═══ RECORDS FOR THIS EXERCISE ═══

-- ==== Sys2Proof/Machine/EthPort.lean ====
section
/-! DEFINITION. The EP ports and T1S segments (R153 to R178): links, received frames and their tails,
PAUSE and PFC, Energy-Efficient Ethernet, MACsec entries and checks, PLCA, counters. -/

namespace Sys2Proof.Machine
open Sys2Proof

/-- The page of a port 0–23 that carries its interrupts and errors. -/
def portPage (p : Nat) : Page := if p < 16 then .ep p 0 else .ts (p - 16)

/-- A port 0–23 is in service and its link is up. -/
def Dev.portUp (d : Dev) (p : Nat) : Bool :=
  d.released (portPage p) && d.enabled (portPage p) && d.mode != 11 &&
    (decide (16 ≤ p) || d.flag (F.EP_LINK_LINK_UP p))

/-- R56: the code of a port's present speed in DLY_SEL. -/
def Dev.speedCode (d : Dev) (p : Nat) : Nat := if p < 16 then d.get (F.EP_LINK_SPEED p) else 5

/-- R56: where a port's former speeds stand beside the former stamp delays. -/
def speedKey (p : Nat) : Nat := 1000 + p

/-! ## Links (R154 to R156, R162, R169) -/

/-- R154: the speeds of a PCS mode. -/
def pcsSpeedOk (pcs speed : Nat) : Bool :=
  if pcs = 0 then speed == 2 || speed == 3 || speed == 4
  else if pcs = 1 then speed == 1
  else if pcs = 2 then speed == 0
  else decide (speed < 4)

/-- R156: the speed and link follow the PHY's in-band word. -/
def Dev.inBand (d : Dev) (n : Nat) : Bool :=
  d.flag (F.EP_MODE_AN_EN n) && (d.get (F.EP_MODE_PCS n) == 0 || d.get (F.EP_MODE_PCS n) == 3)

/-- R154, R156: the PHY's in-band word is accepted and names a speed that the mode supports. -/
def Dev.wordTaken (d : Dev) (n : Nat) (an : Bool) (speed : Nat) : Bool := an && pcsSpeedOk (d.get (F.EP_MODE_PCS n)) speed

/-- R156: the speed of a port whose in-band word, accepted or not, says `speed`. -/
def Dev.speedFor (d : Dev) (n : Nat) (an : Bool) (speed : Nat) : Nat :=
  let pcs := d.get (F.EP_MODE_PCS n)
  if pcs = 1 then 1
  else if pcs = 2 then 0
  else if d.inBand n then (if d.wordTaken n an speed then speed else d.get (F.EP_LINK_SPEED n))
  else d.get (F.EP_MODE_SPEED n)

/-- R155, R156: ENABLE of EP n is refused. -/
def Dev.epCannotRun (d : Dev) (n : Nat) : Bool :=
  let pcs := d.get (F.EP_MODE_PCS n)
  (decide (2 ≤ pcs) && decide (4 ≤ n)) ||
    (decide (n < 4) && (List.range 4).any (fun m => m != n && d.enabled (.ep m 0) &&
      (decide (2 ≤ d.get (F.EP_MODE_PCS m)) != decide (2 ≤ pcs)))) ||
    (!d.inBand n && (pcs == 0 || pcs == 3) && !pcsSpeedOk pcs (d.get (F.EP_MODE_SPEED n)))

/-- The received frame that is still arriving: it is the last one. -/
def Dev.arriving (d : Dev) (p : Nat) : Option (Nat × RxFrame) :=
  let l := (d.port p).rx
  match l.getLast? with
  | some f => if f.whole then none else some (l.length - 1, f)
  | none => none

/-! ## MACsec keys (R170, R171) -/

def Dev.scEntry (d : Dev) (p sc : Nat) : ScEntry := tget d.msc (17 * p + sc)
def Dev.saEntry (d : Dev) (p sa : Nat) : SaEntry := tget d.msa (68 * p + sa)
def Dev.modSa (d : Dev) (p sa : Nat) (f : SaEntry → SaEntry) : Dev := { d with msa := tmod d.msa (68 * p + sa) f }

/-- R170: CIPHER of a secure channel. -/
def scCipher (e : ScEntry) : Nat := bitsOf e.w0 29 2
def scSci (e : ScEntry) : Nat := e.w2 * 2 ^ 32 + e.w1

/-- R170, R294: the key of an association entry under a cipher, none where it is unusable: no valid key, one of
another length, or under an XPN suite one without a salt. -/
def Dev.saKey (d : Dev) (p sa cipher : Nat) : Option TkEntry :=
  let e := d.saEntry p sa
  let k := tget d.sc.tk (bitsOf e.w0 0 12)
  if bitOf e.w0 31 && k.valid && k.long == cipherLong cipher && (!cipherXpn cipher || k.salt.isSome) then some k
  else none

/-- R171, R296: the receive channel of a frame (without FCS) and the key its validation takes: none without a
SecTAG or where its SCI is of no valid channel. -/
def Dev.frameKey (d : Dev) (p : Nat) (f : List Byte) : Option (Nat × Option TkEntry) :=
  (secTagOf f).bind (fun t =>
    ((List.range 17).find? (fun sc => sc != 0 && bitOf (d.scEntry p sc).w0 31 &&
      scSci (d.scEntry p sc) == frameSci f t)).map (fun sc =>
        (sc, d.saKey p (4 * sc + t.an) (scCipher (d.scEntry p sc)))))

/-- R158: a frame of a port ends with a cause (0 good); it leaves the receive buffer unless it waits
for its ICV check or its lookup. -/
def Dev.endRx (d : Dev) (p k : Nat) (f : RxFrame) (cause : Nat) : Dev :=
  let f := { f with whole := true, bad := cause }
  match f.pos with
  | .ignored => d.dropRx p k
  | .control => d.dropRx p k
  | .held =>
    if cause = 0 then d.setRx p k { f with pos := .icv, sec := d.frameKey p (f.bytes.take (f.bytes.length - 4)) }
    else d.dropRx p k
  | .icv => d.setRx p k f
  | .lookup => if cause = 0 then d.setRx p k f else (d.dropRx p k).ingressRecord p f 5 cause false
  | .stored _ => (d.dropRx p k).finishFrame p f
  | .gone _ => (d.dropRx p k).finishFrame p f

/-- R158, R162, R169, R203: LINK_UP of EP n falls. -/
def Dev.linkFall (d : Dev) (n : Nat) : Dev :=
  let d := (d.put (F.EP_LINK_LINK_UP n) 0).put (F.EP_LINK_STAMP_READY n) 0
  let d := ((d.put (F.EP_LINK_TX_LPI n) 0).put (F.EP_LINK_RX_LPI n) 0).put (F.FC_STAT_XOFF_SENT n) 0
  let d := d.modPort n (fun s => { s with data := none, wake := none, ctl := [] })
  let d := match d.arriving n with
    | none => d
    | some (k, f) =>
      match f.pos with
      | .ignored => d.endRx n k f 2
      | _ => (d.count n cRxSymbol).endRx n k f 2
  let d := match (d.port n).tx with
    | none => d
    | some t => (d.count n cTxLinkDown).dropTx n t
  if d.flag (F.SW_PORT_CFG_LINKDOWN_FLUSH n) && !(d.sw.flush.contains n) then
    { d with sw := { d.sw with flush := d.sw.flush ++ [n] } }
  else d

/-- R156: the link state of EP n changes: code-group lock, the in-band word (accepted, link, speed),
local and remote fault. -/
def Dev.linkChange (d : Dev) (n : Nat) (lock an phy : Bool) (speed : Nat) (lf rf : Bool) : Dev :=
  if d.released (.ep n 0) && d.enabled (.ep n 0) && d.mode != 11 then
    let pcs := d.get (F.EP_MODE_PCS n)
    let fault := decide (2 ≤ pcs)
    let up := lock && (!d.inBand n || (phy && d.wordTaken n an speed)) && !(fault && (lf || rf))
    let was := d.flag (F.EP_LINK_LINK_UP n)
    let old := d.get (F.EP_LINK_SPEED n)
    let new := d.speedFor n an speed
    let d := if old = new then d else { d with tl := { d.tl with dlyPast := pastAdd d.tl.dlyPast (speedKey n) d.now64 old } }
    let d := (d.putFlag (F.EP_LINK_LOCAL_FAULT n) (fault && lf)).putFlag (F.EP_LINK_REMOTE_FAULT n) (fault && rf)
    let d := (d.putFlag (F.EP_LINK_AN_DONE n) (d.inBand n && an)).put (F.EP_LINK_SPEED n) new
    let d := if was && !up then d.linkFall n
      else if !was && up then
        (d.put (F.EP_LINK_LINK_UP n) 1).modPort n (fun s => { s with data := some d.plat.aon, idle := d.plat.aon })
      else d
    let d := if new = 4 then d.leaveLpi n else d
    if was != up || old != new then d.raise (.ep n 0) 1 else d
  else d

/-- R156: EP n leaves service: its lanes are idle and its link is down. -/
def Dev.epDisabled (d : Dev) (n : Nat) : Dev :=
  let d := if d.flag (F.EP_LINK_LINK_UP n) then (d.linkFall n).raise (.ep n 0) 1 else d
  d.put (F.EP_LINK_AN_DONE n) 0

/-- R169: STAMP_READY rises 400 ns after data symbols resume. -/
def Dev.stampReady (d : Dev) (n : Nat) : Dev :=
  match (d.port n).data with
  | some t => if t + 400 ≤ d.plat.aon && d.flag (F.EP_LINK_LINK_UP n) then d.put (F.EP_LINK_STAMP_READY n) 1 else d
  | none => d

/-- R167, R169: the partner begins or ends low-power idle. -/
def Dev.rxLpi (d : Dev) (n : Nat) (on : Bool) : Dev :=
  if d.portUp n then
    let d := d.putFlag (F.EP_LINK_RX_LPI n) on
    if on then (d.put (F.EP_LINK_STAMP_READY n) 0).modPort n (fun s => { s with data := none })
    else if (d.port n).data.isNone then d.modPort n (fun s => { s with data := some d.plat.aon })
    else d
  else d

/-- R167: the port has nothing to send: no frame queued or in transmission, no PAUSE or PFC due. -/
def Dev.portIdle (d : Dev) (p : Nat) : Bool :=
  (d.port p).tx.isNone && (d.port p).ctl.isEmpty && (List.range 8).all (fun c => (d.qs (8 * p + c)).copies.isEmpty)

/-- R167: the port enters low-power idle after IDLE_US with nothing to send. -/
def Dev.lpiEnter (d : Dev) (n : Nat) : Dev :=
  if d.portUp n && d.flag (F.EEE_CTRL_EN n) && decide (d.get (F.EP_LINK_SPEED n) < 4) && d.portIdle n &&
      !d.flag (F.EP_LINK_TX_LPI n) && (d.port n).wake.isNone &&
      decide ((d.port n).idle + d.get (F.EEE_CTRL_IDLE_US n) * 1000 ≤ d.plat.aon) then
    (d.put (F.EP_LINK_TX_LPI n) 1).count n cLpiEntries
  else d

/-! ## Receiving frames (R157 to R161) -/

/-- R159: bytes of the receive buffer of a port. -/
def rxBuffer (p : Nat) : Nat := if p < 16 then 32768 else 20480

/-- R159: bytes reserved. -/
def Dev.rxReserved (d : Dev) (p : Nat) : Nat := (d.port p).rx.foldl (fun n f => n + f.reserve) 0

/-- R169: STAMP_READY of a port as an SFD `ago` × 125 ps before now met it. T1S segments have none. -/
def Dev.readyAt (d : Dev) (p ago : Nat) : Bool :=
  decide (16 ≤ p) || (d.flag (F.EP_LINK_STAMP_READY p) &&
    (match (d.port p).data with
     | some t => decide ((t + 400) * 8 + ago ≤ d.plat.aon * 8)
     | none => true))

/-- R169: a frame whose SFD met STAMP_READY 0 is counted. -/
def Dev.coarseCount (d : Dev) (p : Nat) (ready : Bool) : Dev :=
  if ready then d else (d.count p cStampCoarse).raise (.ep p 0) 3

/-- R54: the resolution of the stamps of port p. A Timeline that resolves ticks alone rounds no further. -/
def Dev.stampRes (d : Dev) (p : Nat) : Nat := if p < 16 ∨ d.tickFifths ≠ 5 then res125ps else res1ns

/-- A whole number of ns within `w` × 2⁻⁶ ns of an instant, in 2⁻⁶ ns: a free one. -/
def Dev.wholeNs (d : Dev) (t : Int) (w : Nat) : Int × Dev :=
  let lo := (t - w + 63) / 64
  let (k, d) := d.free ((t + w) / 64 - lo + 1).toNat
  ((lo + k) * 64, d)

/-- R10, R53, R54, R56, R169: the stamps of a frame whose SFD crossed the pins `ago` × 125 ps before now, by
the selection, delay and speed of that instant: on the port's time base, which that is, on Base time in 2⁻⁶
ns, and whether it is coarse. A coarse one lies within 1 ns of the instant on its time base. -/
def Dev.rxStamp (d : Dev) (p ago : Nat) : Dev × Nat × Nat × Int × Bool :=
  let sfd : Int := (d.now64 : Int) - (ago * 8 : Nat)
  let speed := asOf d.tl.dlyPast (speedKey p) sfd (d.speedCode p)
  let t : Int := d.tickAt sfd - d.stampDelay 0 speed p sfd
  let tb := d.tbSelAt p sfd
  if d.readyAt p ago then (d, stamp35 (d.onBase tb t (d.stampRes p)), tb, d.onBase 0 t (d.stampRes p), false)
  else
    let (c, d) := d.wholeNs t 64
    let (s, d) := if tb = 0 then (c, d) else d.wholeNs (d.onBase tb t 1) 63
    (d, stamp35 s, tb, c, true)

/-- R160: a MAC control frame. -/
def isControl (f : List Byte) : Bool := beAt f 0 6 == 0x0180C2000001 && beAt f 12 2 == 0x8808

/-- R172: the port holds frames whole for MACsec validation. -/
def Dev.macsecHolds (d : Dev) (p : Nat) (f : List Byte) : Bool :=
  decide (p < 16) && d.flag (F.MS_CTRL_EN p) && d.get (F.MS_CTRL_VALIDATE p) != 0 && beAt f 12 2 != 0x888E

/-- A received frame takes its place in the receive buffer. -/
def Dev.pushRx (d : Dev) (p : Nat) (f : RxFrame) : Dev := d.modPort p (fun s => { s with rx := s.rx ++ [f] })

═══

**EXERCISE DIRECTIONS:** Return, with no change at all, every line in the entries above from the line containing "if d.portUp n then" through the line containing "(match (d.port p).data with".

**ANSWER:**
  if d.portUp n then
    let d := d.putFlag (F.EP_LINK_RX_LPI n) on
    if on then (d.put (F.EP_LINK_STAMP_READY n) 0).modPort n (fun s => { s with data := none })
    else if (d.port n).data.isNone then d.modPort n (fun s => { s with data := some d.plat.aon })
    else d
  else d

/-- R167: the port has nothing to send: no frame queued or in transmission, no PAUSE or PFC due. -/
def Dev.portIdle (d : Dev) (p : Nat) : Bool :=
  (d.port p).tx.isNone && (d.port p).ctl.isEmpty && (List.range 8).all (fun c => (d.qs (8 * p + c)).copies.isEmpty)

/-- R167: the port enters low-power idle after IDLE_US with nothing to send. -/
def Dev.lpiEnter (d : Dev) (n : Nat) : Dev :=
  if d.portUp n && d.flag (F.EEE_CTRL_EN n) && decide (d.get (F.EP_LINK_SPEED n) < 4) && d.portIdle n &&
      !d.flag (F.EP_LINK_TX_LPI n) && (d.port n).wake.isNone &&
      decide ((d.port n).idle + d.get (F.EEE_CTRL_IDLE_US n) * 1000 ≤ d.plat.aon) then
    (d.put (F.EP_LINK_TX_LPI n) 1).count n cLpiEntries
  else d

/-! ## Receiving frames (R157 to R161) -/

/-- R159: bytes of the receive buffer of a port. -/
def rxBuffer (p : Nat) : Nat := if p < 16 then 32768 else 20480

/-- R159: bytes reserved. -/
def Dev.rxReserved (d : Dev) (p : Nat) : Nat := (d.port p).rx.foldl (fun n f => n + f.reserve) 0

/-- R169: STAMP_READY of a port as an SFD `ago` × 125 ps before now met it. T1S segments have none. -/
def Dev.readyAt (d : Dev) (p ago : Nat) : Bool :=
  decide (16 ≤ p) || (d.flag (F.EP_LINK_STAMP_READY p) &&
    (match (d.port p).data with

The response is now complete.